Work instruction: Your answer should be only the lines below from the one with "theorem exec_sub (x" to the one with "(BitVec.toNat_add _ _)⟩", repeated exactly, ends included.

┌─ Dataset excerpts

/-- The key levels are no part of the invariant. -/
theorem setKeys_keeps_inv {s : State} (hinv : s.Inv) (levels : BitVec Config.numKeys) :
    State.Inv { s with keys := levels } := by
  refine ⟨hinv.memory, hinv.stack, hinv.pc, fun hhalt => ?_⟩
  rw [resetOp_setKeys, ← hinv.halted hhalt]

/-- The schedule is no part of the invariant. -/
theorem setSchedule_keeps_inv {s : State} (hinv : s.Inv) (rest : List Event) :
    State.Inv { s with schedule := rest } := by
  refine ⟨hinv.memory, hinv.stack, hinv.pc, fun hhalt => ?_⟩
  rw [resetOp_setSchedule, ← hinv.halted hhalt]

/-- An event that raises nothing leaves what its operation answers. -/
theorem performed_of_next {e : Event} {s t : State} (h : perform e s = .next t) : performed e s = t := by
  cases e with
  | load bytes =>
    simp only [perform, loadCycle] at h
    split at h
    · cases h
    · cases h; rfl
  | _ => simp only [performed, h]

/-- An event that raises, other than `Load`, leaves the state it met (R202). -/
theorem performed_of_fault {e : Event} {s : State} {f : Fault} (he : ∀ bytes, e ≠ .load bytes)
    (h : perform e s = .fault f) : performed e s = s := by
  cases e with
  | load bytes => exact absurd rfl (he bytes)
  | _ => simp only [performed, h]

/-- Every event keeps the invariant, whether or not it raises. -/
theorem performed_keeps_inv {s : State} (hinv : s.Inv) (e : Event) : (performed e s).Inv := by
  cases e with
  | step =>
    cases h : perform .step s with
    | next t => rw [performed_of_next h]; exact stepCycle_keeps_inv hinv h
    | fault f => rw [performed_of_fault (e := .step) nofun h]; exact hinv
    | refused q => exact absurd h (stepCycle_not_refused s q)
  | tick => exact tick_keeps_inv hinv
  | keyPress k => exact keyPress_keeps_inv hinv k
  | reset => exact resetOp_inv s
  | load bytes => exact loadState_inv s bytes
  | setKeys levels => exact setKeys_keeps_inv hinv levels

/-- Settles O52: a step performs an event, and every event keeps the invariant. -/
theorem stepKeepsInvariant : Obligations.StepKeepsInvariant := by
  intro s t hinv hstep
  obtain ⟨e, rest, hperform⟩ := exists_perform_of_step s
  rw [← performed_of_next (hperform.symm.trans hstep)]
  exact performed_keeps_inv (setSchedule_keeps_inv hinv rest) e

/-- Settles O53, by induction on the events. -/
theorem everyDriverSequenceKeepsInvariant : Obligations.EveryDriverSequenceKeepsInvariant := by
  intro events
  induction events with
  | nil => exact fun s hinv => hinv
  | cons e events ih => exact fun s hinv => ih (performed e s) (performed_keeps_inv hinv e)

end Sys2Proof.Machine
end

section
/-! PROOFS. The statements of 43_alu.md: the logic operations (R124 to R126), the additions and subtractions with a flag
(R127, R128, R130), the shifts (R129, R131) and CXNN (R132). -/

namespace Sys2Proof.Machine

/-! ### The logic operations -/

theorem exec_or (x y : Reg) (s : State) : exec (.or x y) s = .next (s.setV x (s.getV x ||| s.getV y)) := rfl
theorem exec_and (x y : Reg) (s : State) : exec (.and x y) s = .next (s.setV x (s.getV x &&& s.getV y)) := rfl
theorem exec_xor (x y : Reg) (s : State) : exec (.xor x y) s = .next (s.setV x (s.getV x ^^^ s.getV y)) := rfl

/-- Settles O21: each body is one register write, of the bitwise operation on VX and VY. -/
theorem logicOperationsLeaveFlag : Obligations.LogicOperationsLeaveFlag := by
  refine fun x y s => ⟨⟨_, exec_or x y s, onlyRegisters_setV s x _, fun k => ?_⟩,
    ⟨_, exec_and x y s, onlyRegisters_setV s x _, fun k => ?_⟩,
    ⟨_, exec_xor x y s, onlyRegisters_setV s x _, fun k => ?_⟩⟩ <;> rw [getV_setV_same]
  · exact BitVec.getLsbD_or
  · exact BitVec.getLsbD_and
  · exact BitVec.getLsbD_xor

/-! ### A result and a flag -/

/-- VF holds the flag, also where it is the destination (R26). -/
@[simp] theorem getV_writeFlagged_flag (s : State) (x : Reg) (r f : Byte) : (s.writeFlagged x r f).getV VF = f := by
  rw [getV_writeFlagged, if_pos rfl]

/-- A destination other than VF holds the result (R26). -/
theorem getV_writeFlagged_result (s : State) {x : Reg} (hx : x ≠ VF) (r f : Byte) :
    (s.writeFlagged x r f).getV x = r := by
  rw [getV_writeFlagged, if_neg hx, if_pos rfl]

/-- What a flag-writing instruction leaves, in numbers: the flag in VF, the result in any other destination, and every
other register and item as it was (R25, R26). -/
theorem writeFlagged_spec (s : State) (x : Reg) {r f : Byte} {m n : Nat} (hf : f.toNat = n) (hr : r.toNat = m) :
    ((s.writeFlagged x r f).getV VF).toNat = n ∧ (x ≠ VF → ((s.writeFlagged x r f).getV x).toNat = m) ∧
      OnlyRegisters [x, VF] s (s.writeFlagged x r f) := by
  refine ⟨?_, fun hx => ?_, onlyRegisters_writeFlagged s x r f⟩
  · rw [getV_writeFlagged_flag, hf]
  · rw [getV_writeFlagged_result s hx, hr]

/-! ### Addition and subtraction -/

theorem exec_addReg (x y : Reg) (s : State) : exec (.addReg x y) s =
    .next (s.writeFlagged x (s.getV x + s.getV y) (carryFlag (s.getV x) (s.getV y))) := rfl
theorem exec_sub (x y : Reg) (s : State) : exec (.sub x y) s =
    .next (s.writeFlagged x (s.getV x - s.getV y) (greaterFlag (s.getV x) (s.getV y))) := rfl
theorem exec_subn (x y : Reg) (s : State) : exec (.subn x y) s =
    .next (s.writeFlagged x (s.getV y - s.getV x) (greaterFlag (s.getV y) (s.getV x))) := rfl

theorem carryFlag_toNat (a b : Byte) : (carryFlag a b).toNat = if a.toNat + b.toNat > 255 then 1 else 0 := by
  simp only [carryFlag, flag_toNat, decide_eq_true_eq, gt_iff_lt]

theorem greaterFlag_toNat (a b : Byte) : (greaterFlag a b).toNat = if a.toNat > b.toNat then 1 else 0 := by
  simp only [greaterFlag, flag_toNat, decide_eq_true_eq, gt_iff_lt]

/-- The difference of two bytes, modulo 256 (R128). -/
theorem toNat_sub_byte (a b : Byte) : (a - b).toNat = (256 + a.toNat - b.toNat) % 256 := by
  have hb : b.toNat < 256 := b.isLt
  rw [BitVec.toNat_sub]
  omega

/-- Settles O22: the body writes the sum and then the carry. -/
theorem addWritesSumAndCarry : Obligations.AddWritesSumAndCarry := fun x y s =>
  ⟨_, exec_addReg x y s, writeFlagged_spec s x (carryFlag_toNat _ _) (BitVec.toNat_add _ _)⟩

/-- Settles O23: each body writes its difference and then the flag of its operands. -/
theorem subtractionsWriteDifferenceAndFlag : Obligations.SubtractionsWriteDifferenceAndFlag := fun x y s =>
  ⟨⟨_, exec_sub x y s, writeFlagged_spec s x (greaterFlag_toNat _ _) (toNat_sub_byte _ _)⟩,
    ⟨_, exec_subn x y s, writeFlagged_spec s x (greaterFlag_toNat _ _) (toNat_sub_byte _ _)⟩⟩

/-! ### Shifts -/

/-- The source that `SHIFT_SRC` names (R129). -/
theorem shiftSource_eq (s : State) (p : Config.ShiftSrc) (x y : Reg) :
    s.shiftSource p x y = s.getV (if p = .vx then x else y) := by
  cases p <;> rfl

/-- The bit shifted out on the right, as a number (R129). -/
theorem shiftRightFlag_toNat (b : Byte) : (shiftRightFlag b).toNat = b.toNat % 2 := by
  rw [shiftRightFlag, flag_toNat, BitVec.getLsbD, Nat.testBit_zero]
  simp only [decide_eq_true_eq]
  split <;> omega

/-- The bit shifted out on the left, as a number (R131). -/
theorem shiftLeftFlag_toNat (b : Byte) : (shiftLeftFlag b).toNat = b.toNat / 128 := by
  have hb : b.toNat < 256 := b.isLt
  rw [shiftLeftFlag, flag_toNat, BitVec.getLsbD, Nat.testBit_eq_decide_div_mod_eq]
  simp only [decide_eq_true_eq]
  split <;> omega

theorem toNat_shiftRight_one (b : Byte) : (b >>> 1).toNat = b.toNat / 2 := by
  rw [BitVec.toNat_ushiftRight, Nat.shiftRight_one]

theorem toNat_shiftLeft_one (b : Byte) : (b <<< 1).toNat = b.toNat * 2 % 256 := by
  rw [BitVec.toNat_shiftLeft, Nat.shiftLeft_eq, pow_one]

/-- Settles O24: each body writes the shifted source and then the bit shifted out, for either source. -/
theorem shiftsMoveOneBitIntoFlag : Obligations.ShiftsMoveOneBitIntoFlag :=
  ⟨fun _ _ _ => ⟨rfl, rfl⟩,
    fun p x y s => ⟨_, shiftSource_eq s p x y,
      writeFlagged_spec s x (shiftRightFlag_toNat _) (toNat_shiftRight_one _)⟩,
    fun p x y s => ⟨_, shiftSource_eq s p x y,
      writeFlagged_spec s x (shiftLeftFlag_toNat _) (toNat_shiftLeft_one _)⟩⟩

/-! ### The masked random byte -/

/-- Every word of family C is a masked random byte (R75). -/
theorem decodeWord_rnd {w : Word} (h : family w = 0xC#4) : decodeWord w = .ok (.rnd (fieldX w) (fieldNN w)) :=
  decodeWord_of_decodeOpcode (by simp only [decodeOpcode, h])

└─

Output of the task:
theorem exec_sub (x y : Reg) (s : State) : exec (.sub x y) s =
    .next (s.writeFlagged x (s.getV x - s.getV y) (greaterFlag (s.getV x) (s.getV y))) := rfl
theorem exec_subn (x y : Reg) (s : State) : exec (.subn x y) s =
    .next (s.writeFlagged x (s.getV y - s.getV x) (greaterFlag (s.getV y) (s.getV x))) := rfl

theorem carryFlag_toNat (a b : Byte) : (carryFlag a b).toNat = if a.toNat + b.toNat > 255 then 1 else 0 := by
  simp only [carryFlag, flag_toNat, decide_eq_true_eq, gt_iff_lt]

theorem greaterFlag_toNat (a b : Byte) : (greaterFlag a b).toNat = if a.toNat > b.toNat then 1 else 0 := by
  simp only [greaterFlag, flag_toNat, decide_eq_true_eq, gt_iff_lt]

/-- The difference of two bytes, modulo 256 (R128). -/
theorem toNat_sub_byte (a b : Byte) : (a - b).toNat = (256 + a.toNat - b.toNat) % 256 := by
  have hb : b.toNat < 256 := b.isLt
  rw [BitVec.toNat_sub]
  omega

/-- Settles O22: the body writes the sum and then the carry. -/
theorem addWritesSumAndCarry : Obligations.AddWritesSumAndCarry := fun x y s =>
  ⟨_, exec_addReg x y s, writeFlagged_spec s x (carryFlag_toNat _ _) (BitVec.toNat_add _ _)⟩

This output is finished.